Rather it was conceived as a vast array of information gaining coherence
through organization into a multi-dimensional matrix of biological knowledge,[28]
the complete data base of published biological experiments structured by the
laws, empirical generalizations, and physical foundations of biology and
connected by all the interspecific transfers of information.[29]

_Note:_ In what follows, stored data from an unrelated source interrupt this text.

-- ==== Sys2Proof/Tests/Slice0.lean ====
section
/-! SUPPORT. The model's own tests. Expected values come from spec/95_test_vectors.md (the vector's name stands in the comment) and
the encodings of spec/30_encoding.md R63. The witnesses show that the hypotheses of each statement can be met. -/

namespace Sys2Proof.Tests

open Sys2Proof Sys2Proof.Machine

/-! ### Helpers -/

/-- The next state of an outcome. -/
def nextState : Host.Outcome State Fault Refusal → Option State
  | .next s => some s
  | .fault _ => none
  | .refused _ => none

/-- The reset state with other registers. -/
def withRegs (x : Vector Byte 8) : State := { State.reset with x := x }

/-- The state with bytes stored from `pc` on, where the next step fetches. -/
def placed (s : State) (pc : PcWord) (bytes : List Byte) : State :=
  { s with pc := pc, mem := s.mem.writeBytes pc.toNat bytes }

/-- One step from bytes placed at `pc`. -/
def stepAt (s : State) (pc : PcWord) (bytes : List Byte) : Option State := nextState (step (placed s pc bytes))

/-- What a fault test looks at: the FSM, the record and the pc. -/
def faultView (o : Option State) : Option (Fsm × Option FaultRecord × PcWord) := o.map fun t => (t.fsm, t.fault, t.pc)

/-! ### WellFormed: each check refuses an ill-formed term -/

theorem test_wf_byte_of_an_opcode_refused : WellFormed Config.default (.anyOtherByte 0xA0) = false := by decide
theorem test_wf_byte_of_a_named_row_refused : WellFormed Config.default (.anyOtherByte 0x52) = false := by decide
theorem test_wf_jump_refused_when_absent :
    WellFormed { Config.default with jumpFamily := .absent } (.jne 3) = false := by decide
theorem test_wf_jump_byte_when_absent :
    WellFormed { Config.default with jumpFamily := .absent } (.anyOtherByte 0x56) = true := by decide
theorem test_wf_other_byte : WellFormed Config.default (.anyOtherByte 0xFF) = true := by decide
theorem test_wf_any_operand : WellFormed Config.default (.add 200 255) = true := by decide

/-! ### Decode: one byte sequence per constructor, from the table of 30_encoding R63 -/

theorem test_decode_nop : decode Config.default [0x00] = .ok (.nop, []) := by decide
theorem test_decode_hlt : decode Config.default [0x01] = .ok (.hlt, []) := by decide
theorem test_decode_ret : decode Config.default [0x11] = .ok (.ret, []) := by decide
theorem test_decode_push : decode Config.default [0x45, 0x03] = .ok (.push 3, []) := by decide
theorem test_decode_pop : decode Config.default [0x46, 0x03] = .ok (.pop 3, []) := by decide
theorem test_decode_prn : decode Config.default [0x47, 0x03] = .ok (.prn 3, []) := by decide
theorem test_decode_call : decode Config.default [0x50, 0x03] = .ok (.call 3, []) := by decide
theorem test_decode_jmp : decode Config.default [0x54, 0x03] = .ok (.jmp 3, []) := by decide
theorem test_decode_jeq : decode Config.default [0x55, 0x03] = .ok (.jeq 3, []) := by decide
theorem test_decode_jne : decode Config.default [0x56, 0x03] = .ok (.jne 3, []) := by decide
theorem test_decode_jgt : decode Config.default [0x57, 0x03] = .ok (.jgt 3, []) := by decide
theorem test_decode_jlt : decode Config.default [0x58, 0x03] = .ok (.jlt 3, []) := by decide
theorem test_decode_jle : decode Config.default [0x59, 0x03] = .ok (.jle 3, []) := by decide
theorem test_decode_jge : decode Config.default [0x5A, 0x03] = .ok (.jge 3, []) := by decide
theorem test_decode_inc : decode Config.default [0x65, 0x03, 0x05] = .ok (.inc 3 5, []) := by decide
theorem test_decode_dec : decode Config.default [0x66, 0x03, 0x05] = .ok (.dec 3 5, []) := by decide
theorem test_decode_not : decode Config.default [0x69, 0x03, 0x05] = .ok (.not 3 5, []) := by decide
theorem test_decode_ldi : decode Config.default [0x82, 0x03, 0x05] = .ok (.ldi 3 5, []) := by decide
theorem test_decode_add : decode Config.default [0xA0, 0x03, 0x05] = .ok (.add 3 5, []) := by decide
theorem test_decode_sub : decode Config.default [0xA1, 0x03, 0x05] = .ok (.sub 3 5, []) := by decide
theorem test_decode_mul : decode Config.default [0xA2, 0x03, 0x05] = .ok (.mul 3 5, []) := by decide
theorem test_decode_div : decode Config.default [0xA3, 0x03, 0x05] = .ok (.div 3 5, []) := by decide
theorem test_decode_mod : decode Config.default [0xA4, 0x03, 0x05] = .ok (.mod 3 5, []) := by decide
theorem test_decode_cmp : decode Config.default [0xA7, 0x03, 0x05] = .ok (.cmp 3 5, []) := by decide
theorem test_decode_and : decode Config.default [0xA8, 0x03, 0x05] = .ok (.and 3 5, []) := by decide
theorem test_decode_or : decode Config.default [0xAA, 0x03, 0x05] = .ok (.or 3 5, []) := by decide
theorem test_decode_xor : decode Config.default [0xAB, 0x03, 0x05] = .ok (.xor 3 5, []) := by decide
theorem test_decode_shl : decode Config.default [0xAC, 0x03, 0x05] = .ok (.shl 3 5, []) := by decide
theorem test_decode_shr : decode Config.default [0xAD, 0x03, 0x05] = .ok (.shr 3 5, []) := by decide
theorem test_decode_int : decode Config.default [0x52] = .ok (.int, []) := by decide
theorem test_decode_iret : decode Config.default [0x13] = .ok (.iret, []) := by decide
theorem test_decode_ld : decode Config.default [0x83] = .ok (.ld, []) := by decide
theorem test_decode_st : decode Config.default [0x84] = .ok (.st, []) := by decide
theorem test_decode_pra : decode Config.default [0x48] = .ok (.pra, []) := by decide
theorem test_decode_any_other_byte : decode Config.default [0xFF] = .ok (.anyOtherByte 0xFF, []) := by decide
theorem test_decode_jump_absent :
    decode { Config.default with jumpFamily := .absent } [0x56, 0x03] = .ok (.anyOtherByte 0x56, [0x03]) := by decide
theorem test_decode_operand_missing : decode Config.default [0xA0, 0x00] = .error .secondOperandMissing := by decide
theorem test_decode_nothing : decode Config.default [] = .error .opcodeMissing := by decide
theorem test_decodeTableWord_ldi : decodeTableWord 24 0xFF0382 = some (.ldi 3 255) := by decide
theorem test_decodeTableWord_short : decodeTableWord 8 0xFF0345 = some (.push 0) := by decide
theorem test_default_map_distinct : Config.default.opcodeMap.distinct = true := by decide
theorem test_asm_ldi : asm (.ldi 3 255) = some "LDI R3,255" := by decide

Moreover this matrix of biological knowledge would be tied to the use of
computers, which would be required to deal with the vast amount and complexity
of the information.[30]
In its
Long Range Plan of 1987 the Board of Regents of the National Library of
Medicine further elaborated on the notion of the matrix of biological knowledge
explicitly in terms of fashioning the new biology as an information science.[31]
In the view of the panel, the field of molecular biology was opening the door
to an era of unprecedented understanding and control of life processes,
particularly through the “automated methods now available to analyze and modify
biologically important macromolecules.”[32]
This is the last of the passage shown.